This lesson is still being designed and assembled (Pre-Alpha version)

Lexical Dispersion Plot

Overview

Teaching: 0 min
Exercises: 0 min
Questions
  • How can I measure how frequently a word appears across the parts of a corpus?

  • How can I plot the occurrences of a word and how many words from the beginning of the corpus it appears?

Objectives
  • Learn how to plot the occurances of specific words as they appear across a document or a corpus.

  • We will use the US Presidential Inaugural Addresses and which are provided with NLTK.

Lexical Dispersion Plot

We can plot lexical dispersion of particular tokens. Lexical dispersion is a measure of how frequently a word appears across the parts of a corpus. This plot notes the occurrences of a word and how many words from the beginning of the corpus it appears (word offsets). This is particularly useful for a corpus that covers a longer time period and for which you want to analyse how specific terms were used more or less frequently over time.

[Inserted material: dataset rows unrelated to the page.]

/-! ## The header byte latch -/

@[simp] theorem latchFirst_params (b : Byte) : (latchFirst b s).params = s.params := rfl
@[simp] theorem latchFirst_inMem (b : Byte) : (latchFirst b s).inMem = s.inMem := rfl
@[simp] theorem latchFirst_outMem (b : Byte) : (latchFirst b s).outMem = s.outMem := rfl
@[simp] theorem latchFirst_op (b : Byte) : (latchFirst b s).op = s.op := rfl
@[simp] theorem latchFirst_inLen (b : Byte) : (latchFirst b s).inLen = s.inLen := rfl
@[simp] theorem latchFirst_run (b : Byte) : (latchFirst b s).run = s.run := rfl
@[simp] theorem latchFirst_eos (b : Byte) : (latchFirst b s).eos = s.eos := rfl
@[simp] theorem latchFirst_err (b : Byte) : (latchFirst b s).err = s.err := rfl
@[simp] theorem latchFirst_errPos (b : Byte) : (latchFirst b s).errPos = s.errPos := rfl
@[simp] theorem latchFirst_inPos (b : Byte) : (latchFirst b s).inPos = s.inPos := rfl
@[simp] theorem latchFirst_outLen (b : Byte) : (latchFirst b s).outLen = s.outLen := rfl
@[simp] theorem latchFirst_dec_ip (b : Byte) : (latchFirst b s).dec.ip = s.dec.ip := rfl
@[simp] theorem latchFirst_dec_olen (b : Byte) : (latchFirst b s).dec.olen = s.dec.olen := rfl
@[simp] theorem latchFirst_enc (b : Byte) : (latchFirst b s).enc = s.enc := rfl
@[simp] theorem latchFirst_host (b : Byte) : (latchFirst b s).host = s.host := rfl
@[simp] theorem latchFirst_hostData (b : Byte) : (latchFirst b s).hostData = s.hostData := rfl
@[simp] theorem latchFirst_fresh (b : Byte) : (latchFirst b s).fresh = s.fresh := rfl
@[simp] theorem latchFirst_resets (b : Byte) : (latchFirst b s).resets = s.resets := rfl

/-! ## The operand latches (10_state.md R14) -/

@[simp] theorem latchOperands_params (f : DecLatch → DecLatch) : (latchOperands f s).params = s.params := rfl
@[simp] theorem latchOperands_inMem (f : DecLatch → DecLatch) : (latchOperands f s).inMem = s.inMem := rfl
@[simp] theorem latchOperands_outMem (f : DecLatch → DecLatch) : (latchOperands f s).outMem = s.outMem := rfl
@[simp] theorem latchOperands_op (f : DecLatch → DecLatch) : (latchOperands f s).op = s.op := rfl
@[simp] theorem latchOperands_inLen (f : DecLatch → DecLatch) : (latchOperands f s).inLen = s.inLen := rfl
@[simp] theorem latchOperands_run (f : DecLatch → DecLatch) : (latchOperands f s).run = s.run := rfl
@[simp] theorem latchOperands_eos (f : DecLatch → DecLatch) : (latchOperands f s).eos = s.eos := rfl
@[simp] theorem latchOperands_err (f : DecLatch → DecLatch) : (latchOperands f s).err = s.err := rfl
@[simp] theorem latchOperands_errPos (f : DecLatch → DecLatch) : (latchOperands f s).errPos = s.errPos := rfl
@[simp] theorem latchOperands_inPos (f : DecLatch → DecLatch) : (latchOperands f s).inPos = s.inPos := rfl
@[simp] theorem latchOperands_outLen (f : DecLatch → DecLatch) : (latchOperands f s).outLen = s.outLen := rfl
@[simp] theorem latchOperands_dec_ip (f : DecLatch → DecLatch) : (latchOperands f s).dec.ip = s.dec.ip := rfl
@[simp] theorem latchOperands_dec_olen (f : DecLatch → DecLatch) : (latchOperands f s).dec.olen = s.dec.olen := rfl
@[simp] theorem latchOperands_enc (f : DecLatch → DecLatch) : (latchOperands f s).enc = s.enc := rfl
@[simp] theorem latchOperands_host (f : DecLatch → DecLatch) : (latchOperands f s).host = s.host := rfl
@[simp] theorem latchOperands_hostData (f : DecLatch → DecLatch) : (latchOperands f s).hostData = s.hostData := rfl
@[simp] theorem latchOperands_fresh (f : DecLatch → DecLatch) : (latchOperands f s).fresh = s.fresh := rfl
@[simp] theorem latchOperands_resets (f : DecLatch → DecLatch) : (latchOperands f s).resets = s.resets := rfl

/-! ## Completing an instruction of kinds 0 to 3 -/

@[simp] theorem appendBytes_params (hd : Header) (bs : List Byte) : (appendBytes hd bs s).params = s.params := rfl
@[simp] theorem appendBytes_inMem (hd : Header) (bs : List Byte) : (appendBytes hd bs s).inMem = s.inMem := rfl
@[simp] theorem appendBytes_outMem (hd : Header) (bs : List Byte) : (appendBytes hd bs s).outMem = s.outMem.storeRun s.dec.olen bs :=
    rfl
@[simp] theorem appendBytes_op (hd : Header) (bs : List Byte) : (appendBytes hd bs s).op = s.op := rfl
@[simp] theorem appendBytes_inLen (hd : Header) (bs : List Byte) : (appendBytes hd bs s).inLen = s.inLen := rfl
@[simp] theorem appendBytes_run (hd : Header) (bs : List Byte) : (appendBytes hd bs s).run = s.run := rfl
@[simp] theorem appendBytes_eos (hd : Header) (bs : List Byte) : (appendBytes hd bs s).eos = s.eos := rfl
@[simp] theorem appendBytes_err (hd : Header) (bs : List Byte) : (appendBytes hd bs s).err = s.err := rfl
@[simp] theorem appendBytes_errPos (hd : Header) (bs : List Byte) : (appendBytes hd bs s).errPos = s.errPos := rfl
@[simp] theorem appendBytes_inPos (hd : Header) (bs : List Byte) : (appendBytes hd bs s).inPos = s.inPos := rfl
@[simp] theorem appendBytes_outLen (hd : Header) (bs : List Byte) : (appendBytes hd bs s).outLen = s.outLen := rfl
@[simp] theorem appendBytes_dec_ip (hd : Header) (bs : List Byte) : (appendBytes hd bs s).dec.ip = s.dec.ip + hd.size :=
    rfl
@[simp] theorem appendBytes_dec_olen (hd : Header) (bs : List Byte) : (appendBytes hd bs s).dec.olen = s.dec.olen + hd.len :=
    rfl
@[simp] theorem appendBytes_enc (hd : Header) (bs : List Byte) : (appendBytes hd bs s).enc = s.enc := rfl
@[simp] theorem appendBytes_host (hd : Header) (bs : List Byte) : (appendBytes hd bs s).host = s.host := rfl
@[simp] theorem appendBytes_hostData (hd : Header) (bs : List Byte) : (appendBytes hd bs s).hostData = s.hostData :=
    rfl
@[simp] theorem appendBytes_fresh (hd : Header) (bs : List Byte) : (appendBytes hd bs s).fresh = s.fresh := rfl
@[simp] theorem appendBytes_resets (hd : Header) (bs : List Byte) : (appendBytes hd bs s).resets = s.resets :=
    rfl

To create a lexical disperson plot, you will first load and import a different corpus, the inaugural corpus which are all US Presidential Inaugural Addresses and which are provided with NLTK.

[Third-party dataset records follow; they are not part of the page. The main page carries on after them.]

theorem encState_inv {c : Params} {x out : List Byte} {p litStart : Nat} {litLen : BitVec 11} (h1 : p ≤ x.length)
    (h2 : capFits c.inCap x.length = true) (h3 : capFits c.outCap out.length = true)
    (h4 : litLen.toNat < Config.encMaxLen c) (h5 : 0 < litLen.toNat → litStart + litLen.toNat = p)
    (h6 : litStart ≤ x.length := by decide) :
    Inv (encState c x out p litStart litLen) where
  inForm := Mem.wf_storeRun 0 x rfl
  outForm := Mem.wf_storeRun 0 out rfl
  inWithin := fun a ha => capHas_of_fits h2 ((filled_from_zero x a).mp ha)
  errExact := by simp [encState, State.resetWith]
  eosDone := by simp [encState, State.resetWith]
  outLenDone := fun _ => rfl
  resultHeld := by simp [encState]
  inputFits := fun _ => h2
  decoder := by simp [Decoding, encState]
  encoder := fun _ => ⟨rfl, h1, filled_from_zero out, h3⟩
  pending := fun _ => ⟨h4, h5⟩
  widths := fun hl w hw =>
    have hp := Nat.two_pow_pos w
    have hi : x.length < 2 ^ w := lt_of_capFits_inCap hl hw h2
    have ho : out.length < 2 ^ w := lt_of_capFits_outCap hl hw h3
    ⟨hi, hp, hp, hp, hp, hp, hp, hi, show p < 2 ^ w by omega, ho, show litStart < 2 ^ w by omega⟩

/-! ## Well-formedness: a term each check refuses -/

theorem test_wf_dcopy_length : (Instr.dcopy 1#5 [0x41#8]).wellFormed = false := by decide
theorem test_wf_dcopyX_length : (Instr.dcopyX 0#5 1#5 [0x41#8]).wellFormed = false := by decide
theorem test_wf_dcopyX_high : (Instr.dcopyX 31#5 0#5 (List.replicate 993 0#8)).wellFormed = false := by decide
theorem test_wf_bfillX_high : (Instr.bfillX 31#5 0#5 0x41#8).wellFormed = false := by decide
theorem test_wf_wfillX_high : (Instr.wfillX 31#5 0#5 0xAA#8 0xBB#8).wellFormed = false := by decide
theorem test_wf_ifillX_high : (Instr.ifillX 31#5 0#5 0#8).wellFormed = false := by decide
theorem test_wf_rabsX_high : (Instr.rabsX 31#5 0#5 0#16).wellFormed = false := by decide
theorem test_wf_raltX_high : (Instr.raltX 31#5 0#5).wellFormed = false := by decide
theorem test_wf_rrelX_high : (Instr.rrelX 31#5 0#5 1#8).wellFormed = false := by decide
theorem test_wf_extRsvd_high : (Instr.extRsvd 31#5 0#5).wellFormed = false := by decide

/-! ## Decoding: words written out bit by bit from 30_encoding.md R63, R66, R76 -/

-- 000 00010, then three bytes (R110's example).
theorem test_decode_dcopy :
    decode [0b00000010#8, 0x41#8, 0x42#8, 0x43#8, 0xFF#8] = .ok (.dcopy 2#5 [0x41#8, 0x42#8, 0x43#8]) [0xFF#8] := by decide
-- 001 00011 (R112's example).
theorem test_decode_bfill : decode [0b00100011#8, 0x41#8, 0xFF#8] = .ok (.bfill 3#5 0x41#8) [0xFF#8] := by decide
-- 010 00100, b0 first (R114's example).
theorem test_decode_wfill : decode [0b01000100#8, 0xAA#8, 0xBB#8] = .ok (.wfill 4#5 0xAA#8 0xBB#8) [] := by decide
-- 011 00010; the payload FF is data (R116's example).
theorem test_decode_ifill : decode [0b01100010#8, 0xFF#8, 0xFF#8] = .ok (.ifill 2#5 0xFF#8) [0xFF#8] := by decide
-- 100 00001, pos 0x0102 little-endian (R132's example).
theorem test_decode_rabs : decode [0b10000001#8, 0x02#8, 0x01#8] = .ok (.rabs 1#5 0x0102#16) [] := by decide
-- 101 00000: nothing read past the header (R134's example).
theorem test_decode_ralt : decode [0b10100000#8, 0x01#8] = .ok (.ralt 0#5) [0x01#8] := by decide
-- 110 00101 (R136's example).
theorem test_decode_rrel : decode [0b11000101#8, 0x03#8] = .ok (.rrel 5#5 0x03#8) [] := by decide
-- 111 00000, 00010 000 (R111's example).
theorem test_decode_dcopyX :
    decode [0b11100000#8, 0b00010000#8, 0x41#8, 0x42#8, 0x43#8] = .ok (.dcopyX 0#5 2#5 [0x41#8, 0x42#8, 0x43#8]) [] := by
  decide
-- 111 00001, 00000 001 (R113's example).
theorem test_decode_bfillX : decode [0b11100001#8, 0b00000001#8, 0x41#8] = .ok (.bfillX 1#5 0#5 0x41#8) [] := by decide
-- 111 00001, 00000 010 (R115's example).
theorem test_decode_wfillX :
    decode [0b11100001#8, 0b00000010#8, 0xAA#8, 0xBB#8] = .ok (.wfillX 1#5 0#5 0xAA#8 0xBB#8) [] := by decide
-- 111 01001, 01011 011 (R117's example).
theorem test_decode_ifillX : decode [0b11101001#8, 0b01011011#8, 0x00#8] = .ok (.ifillX 9#5 11#5 0x00#8) [] := by decide
-- 111 00001, 00111 100, pos 0x0100 (95_test_vectors.md P2).
theorem test_decode_rabsX :
    decode [0b11100001#8, 0b00111100#8, 0x00#8, 0x01#8] = .ok (.rabsX 1#5 7#5 0x0100#16) [] := by decide
-- 111 00000, 00000 101 (R135's example).
theorem test_decode_raltX : decode [0b11100000#8, 0b00000101#8, 0x00#8] = .ok (.raltX 0#5 0#5) [0x00#8] := by decide
-- 111 00111, 11110 110 (R137's example).
theorem test_decode_rrelX : decode [0b11100111#8, 0b11110110#8, 0x01#8] = .ok (.rrelX 7#5 30#5 0x01#8) [] := by decide
-- 111 11110, 11111 111: FF in continuation position is not END (95_test_vectors.md 2.1).
theorem test_decode_extRsvd : decode [0b11111110#8, 0b11111111#8] = .ok (.extRsvd 30#5 31#5) [] := by decide
-- 11111111 (R97's example).
theorem test_decode_endStream : decode [0b11111111#8, 0x12#8] = .ok .endStream [0x12#8] := by decide
-- 95_test_vectors.md 1.4: a lone header byte.
theorem test_decode_cut_payload : decode [0x20#8] = .rejected (.noPayload (shortHeader .byteFill 0#5)) := by decide
theorem test_decode_cut_continuation : decode [0xFE#8] = .rejected (.noContinuation 0xFE#8) := by decide

/-! ## Encoding: the worked headers of 43_encoder.md R164 -/

theorem test_encode_short : encode (.bfill 31#5 0x41#8) = [0x3F#8, 0x41#8] := by decide
theorem test_encode_ext : encode (.rrelX 30#5 31#5 0x01#8) = [0xFE#8, 0xFE#8, 0x01#8] := by decide
theorem test_header_bytes :
    headerBytes .byteFill 32 = [0x3F#8] ∧ headerBytes .byteFill 33 = [0xE1#8, 0x01#8] ∧
    headerBytes .repRel 992 = [0xFE#8, 0xFE#8] := by decide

nltk.download('inaugural')
from nltk.corpus import inaugural
from nltk.text import Text
inaugural_tokens=inaugural.words()
inaugural_texts = Text(inaugural_tokens)
[nltk_data] Downloading package inaugural to /Users/<USERNAME>/nltk_data...
[nltk_data]   Package inaugural is already up-to-date!

To create the lexical dispersion plot for this corpus you also need to load dispersion_plot from the nltk.draw.dispersion package. You can then call the dispersion_plot method given a set of parameters, including the target words you want to plot across the corpus, whether this should be done case-sensitively, and specifying the title of the plot.

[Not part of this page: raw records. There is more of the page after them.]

-- ==== Sys2Proof/Safety.lean ====
section
/-! DEFINITION. What counts as a good state of the part, and the words in which statements speak: a free port, a burst
that arrives at a lane, what a line and a seal make of a frame, the layouts of records, and the invariants of the traffic
path, of capture, of the open frames, of the slots and of the reports. -/

namespace Sys2Proof.Machine

/-! ## Between two commands -/

/-- The fabric port holds no request and none is offered (R2). -/
abbrev State.portFree (s : State) : Prop := s.held = none ∧ s.offered = []

/-- Nothing is left for the part to do by itself: an IDLE patch context has no PATCHING entry to take up (R129), no drain
is complete (R176), and the Report Unit has nothing it could present (R142). -/
abbrev Quiet (s : State) : Prop :=
  (s.patch = .idle → firstPatching s.table = none)
    ∧ ¬(s.capture.device = .draining ∧ s.table.openFrames = [] ∧ anyPatching s.table = false)
    ∧ present s = s

/-- The held request of a write with these derived requests; a write with none is released at once (R2). -/
def heldFor (w : FabricWrite) (lane : Option Lane) : List Derived → Option HeldRequest
  | [] => none
  | d :: rest => some { request := .write w, lane := lane, derived := d :: rest }

/-! ## Bursts -/

/-- A write that R1 admits is offered to a free port, and its first byte lies in lane n's window (R5). -/
abbrev Lands (w : FabricWrite) (n : Lane) (s : State) : Prop :=
  w.ok = true ∧ s.portFree ∧ classify s w.addr.toNat = .landing n

/-- The live lane table entry of a lane. -/
def State.entry (s : State) (n : Lane) : LaneEntry := s.livePlan.static.lanes[n]

/-- The window offset of a burst's first byte (R8). -/
def windowOffset (w : FabricWrite) (n : Lane) (s : State) : Nat := w.addr.toNat - (s.entry n).winBase

/-- The bytes of a burst that lie inside the window (R8). -/
def windowData (w : FabricWrite) (n : Lane) (s : State) : List Byte :=
  w.data.take ((s.entry n).winBytes - windowOffset w n s)

/-- The slot of a burst: the one that holds its first byte (R16). -/
def burstSlot (w : FabricWrite) (n : Lane) (s : State) : Nat := windowOffset w n s / (s.entry n).winStride

/-- Some used alias entry holds the burst's requester tag and names the lane (R20). -/
abbrev RequesterKnown (w : FabricWrite) (n : Lane) (s : State) : Prop :=
  ∃ i : Fin 8, s.livePlan.static.aliases[i].reqTag ≠ 0 ∧ s.livePlan.static.aliases[i].reqTag = w.tag.toNat
    ∧ s.livePlan.static.aliases[i].lane = n.val

/-- A burst that passes the requester check of a lane that is not OFF. -/
abbrev Passes (w : FabricWrite) (n : Lane) (s : State) : Prop :=
  Lands w n s ∧ s.lanes[n].state ≠ .off ∧ RequesterKnown w n s

/-- A line start that passes the requester check (R17, R22). -/
abbrev LineStarts (w : FabricWrite) (n : Lane) (s : State) : Prop :=
  Passes w n s ∧ windowOffset w n s % (s.entry n).winStride = 0

/-- A continuation that passes the requester check and does not lie in the set-aside slot (R17, R23, R25). -/
abbrev Continues (w : FabricWrite) (n : Lane) (s : State) : Prop :=
  Passes w n s ∧ windowOffset w n s % (s.entry n).winStride ≠ 0
    ∧ ∀ a, s.lanes[n].setAside = some a → a.slot ≠ burstSlot w n s

/-- The sink write of sunk bytes: at their page offset in the page that contains SINK_BASE, when SINK_ENABLE is set (R10). -/
def sunk (w : FabricWrite) (n : Lane) (s : State) : List Derived :=
  if s.livePlan.static.sinkEnable = true ∧ windowData w n s ≠ [] then
    [{ kind := .sink,
       req := .write (4096 * (s.livePlan.static.sinkBase / 4096) + w.addr.toNat % 4096) 0 (windowData w n s) }]
  else []

/-- The line of a well-formed tag at the burst's slot (R17, R21): the first pixel is expected after the 16 tag bytes. -/
def lineOf (w : FabricWrite) (n : Lane) (s : State) : LineExtent :=
  { slot := burstSlot w n s, expected := windowOffset w n s + 16,
    lineEnd := windowOffset w n s + 16 + (readTag (windowData w n s)).pix * s.livePlan.static.pixelBytes }

/-- The position of a line start's tag, ENC − DELAY modulo 2^32 (R18). -/
def tagPosition (w : FabricWrite) (n : Lane) (s : State) : Count :=
  (readTag (windowData w n s)).enc - (s.entry n).delay

/-- The tag at the head of a line start is well formed (R19). -/
abbrev TagWellFormed (w : FabricWrite) (n : Lane) (s : State) : Prop :=
  tagFault s.livePlan.static.pixelBytes (s.entry n).winStride (windowData w n s) = none

/-- No injection alters the line start: none is pending, or its countdown does not reach 0 on it (R38). -/
abbrev NoInjection (n : Lane) (s : State) : Prop := ∀ i, s.lanes[n].injection = some i → 2 ≤ i.countdown

/-- The lane of a line start after steps 1 and 2 of R22 and the end of its current line: the countdown has moved by 1, no
slot is set aside, and no line is current. -/
def LaneTracker.atLineStart (l : LaneTracker) : LaneTracker :=
  { l with
    injection := l.injection.map fun i => { i with countdown := i.countdown - 1 }
    setAside := none
    context := .none }

/-- What the lock rule of the lane's state gives for a line start's tag (R28 to R30). -/
def lockOf (w : FabricWrite) (n : Lane) (s : State) : LockResult :=
  lockRule (s.entry n) (readTag (windowData w n s)).seq (tagPosition w n s) s.lanes[n].atLineStart

/-- The lane has no line in flight. -/
abbrev NoLineInFlight (n : Lane) (s : State) : Prop := ∀ x f q pl, s.lanes[n].context ≠ .taking x f q pl

/-- A line start that the lock rules accept in RUNNING, in a quiet state, with no injection and no line of the lane in
flight (R22, R32). -/
abbrev AcceptedRunning (w : FabricWrite) (n : Lane) (s : State) : Prop :=
  LineStarts w n s ∧ Quiet s ∧ NoInjection n s ∧ NoLineInFlight n s ∧ TagWellFormed w n s
    ∧ (lockOf w n s).accepted = true ∧ s.capture.device = .running

/-- The line start does not bring the line's last byte (R22). -/
abbrev PartOfLine (w : FabricWrite) (n : Lane) (s : State) : Prop :=
  (windowData w n s).length < 16 + (readTag (windowData w n s)).pix * s.livePlan.static.pixelBytes

/-- The latch that the lock rule raises for a line start, if it raises one (R28 to R30). -/
def State.lockRaised (s : State) (w : FabricWrite) (n : Lane) : State :=
  match (lockOf w n s).raised with
  | none => s
  | some (k, d) => raise (laneLatch n k) d s

/-- The lanes once the line of an accepted line start is TAKING in a frame (R33). -/
def State.lanesTaking (s : State) (w : FabricWrite) (n : Lane) (frame : Count) (q : Nat) (place : Placement) :
    Vector LaneTracker 8 :=
  s.lanes.set n { (lockOf w n s).lane with
    context := .taking { lineOf w n s with expected := windowOffset w n s + (windowData w n s).length } frame q place }

/-- The port once a line start of a TAKING line has derived its writes (R2, R99). -/
def State.heldTaking (s : State) (w : FabricWrite) (n : Lane) (frame : Count) (place : Placement) : Option HeldRequest :=
  heldFor w (some n) (takingWrites s.livePlan.static n (lineOf w n s) frame place ((windowData w n s).drop 16))

/-! ## Commands in the mailbox -/

/-- A state in which a command of the mailbox is taken: the port is free, the shadow is in canonical form, and the tag byte
is not 0 (R157, R158). -/
abbrev Commanded (m : Mailbox) (s : State) : Prop := s.portFree ∧ s.plan.shadow.wf = true ∧ m.tag ≠ 0

/-- The state in which the command acts: the fourteen bytes of the mailbox are in the shadow (R154), and the forwarded
write waits (R7). -/
def State.withMailbox (s : State) (code : Byte) (m : Mailbox) : State :=
  { s with
    held := some { request := .write (mailboxWrite s code m), lane := none,
                   derived := [forwardWrite (mailboxWrite s code m)] }
    plan := { s.plan with shadow := s.plan.shadow.writeBytes 0xF40 (mailboxWrite s code m).data } }

/-- An acknowledge word with this tag, result word and device state waits, or is the write presented (R159, R142). -/
def Answered (tag : Byte) (r : ResultWord) (d : DeviceState) (t : State) : Prop :=
  let a : AckWord := { tag := tag, cls := r.1, detail := r.2, device := d }
  t.report.ackWaiting = some a
    ∨ (t.report.ackWaiting = none
        ∧ t.report.presented = some { kind := .ackWord, addr := t.statusBase, data := a.bytes })

/-- Every lane OFF, as STOP and ABORT leave the lanes, with injections kept or emptied (R40). -/
def lanesAllOff (keepInjection : Bool) (lanes : Vector LaneTracker 8) : Vector LaneTracker 8 :=
  Vector.ofFn fun n =>
    { state := .off, progress := 0, tagKnown := lanes[n].tagKnown, lastSeq := lanes[n].lastSeq, lastP := lanes[n].lastP,
      context := .none, setAside := none, injection := if keepInjection then lanes[n].injection else none }

/-! ## Frames and seals -/

/-- Lane n has moved on past frame f, which then reads g (R81): an open cursor closes with a run to the frame's end, recorded
by R82, with the lane's bit of the passed mask and end-seen set; a closed cursor changes nothing. -/
def PassedBy (p : StaticPlan) (n : Lane) (f g : Frame) : Prop :=
  (f.cursors[n] = .closed → g = f)
    ∧ ∀ c, f.cursors[n] = .expects c →
        let stop := f.rows * p.phases
        let room := f.runs.length < 16
        g = { f with
          cursors := f.cursors.set n .closed
          passed := f.passed ||| (1#8 <<< n.val)
          endSeen := true
          missing := f.missing + (stop - c)
          runs := if c < stop ∧ room then f.runs ++ [{ lane := n, first := c, count := stop - c }] else f.runs
          overflow := f.overflow || decide (c < stop ∧ ¬room) }

/-- A line of lane n, whose cursor stood at c, is placed at position q of frame f, which then reads g (R80, R82). N may be
recomputed, and is left out here. -/
def LineCounted (p : StaticPlan) (n : Lane) (c q : Nat) (time : Count) (f g : Frame) : Prop :=
  let room := f.runs.length < 16
  g = { f with
    rows := g.rows
    cursors := f.cursors.set n (.expects (q + 1))
    missing := f.missing + (q - c)
    runs := if c < q ∧ room then f.runs ++ [{ lane := n, first := c, count := q - c }] else f.runs
    overflow := f.overflow || decide (c < q ∧ ¬room)
    hi := some (match f.hi with | none => q / p.phases | some h => max h (q / p.phases))
    delivered := f.delivered ||| (1#8 <<< n.val)
    firstTime := some (f.firstTime.getD time) }

/-- The registration once a line in row `row` is counted in frame f, which then reads g (R54): N and the next boundary are
recomputed when the frame is the newest, its N is provisional and the row is above its highest so far; else they stay. -/
def RowsFollow (newest : Prop) (row : Nat) (f g : Frame) (s t : State) : Prop :=
  let recomputed := newest ∧ f.fixed = false ∧ ∀ h, f.hi = some h → h < row
  (recomputed → g.rows = provisionalRows s.livePlan s.reg.correction g
      ∧ t.reg = { s.reg with next := some (nextBoundary s.livePlan s.reg.correction g) })
    ∧ (¬recomputed → g.rows = f.rows ∧ t.reg = s.reg)

/-- N and the next boundary of a frame that opened at boundary b and reads g (R53, R55): those of a pending correction of 0.
Under plan check 3 and with accepted rows within it, N is floor((ρ + L) / 65536), and the rest is the next residue. -/
def RowsOnOpening (p : Plan) (b : Boundary) (g : Frame) (next : Option Boundary) : Prop :=
  let span := b.residue + p.static.repeatLen
  g.rows = provisionalRows p 0 g ∧ next = some (nextBoundary p 0 g)
    ∧ (check3 p = true → b.residue ≤ 65535 → (∀ h, g.hi = some h → (h + 1) * 65536 ≤ span) →
        g.rows = span / 65536
          ∧ next = some { frame := b.frame + 1, start := b.start + BitVec.ofNat 32 (span / 65536 * p.static.phases),
                          residue := span % 65536, correction := 0, clamped := false, fixed := false })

from nltk.draw.dispersion import dispersion_plot

# the following command can be used to increase the size of the plot using width and hight specifications
plt.figure(figsize=(12, 9))
targets=['great','good','tax','work','change']
dispersion_plot(inaugural_texts, targets, ignore_case=True, title='Lexical Dispersion Plot')

Key Points

  • Lexical dispersion is a visualisation that allows us to see where a particular term appears across a document or set of documents

  • We used NLTK’s dispersion_plot .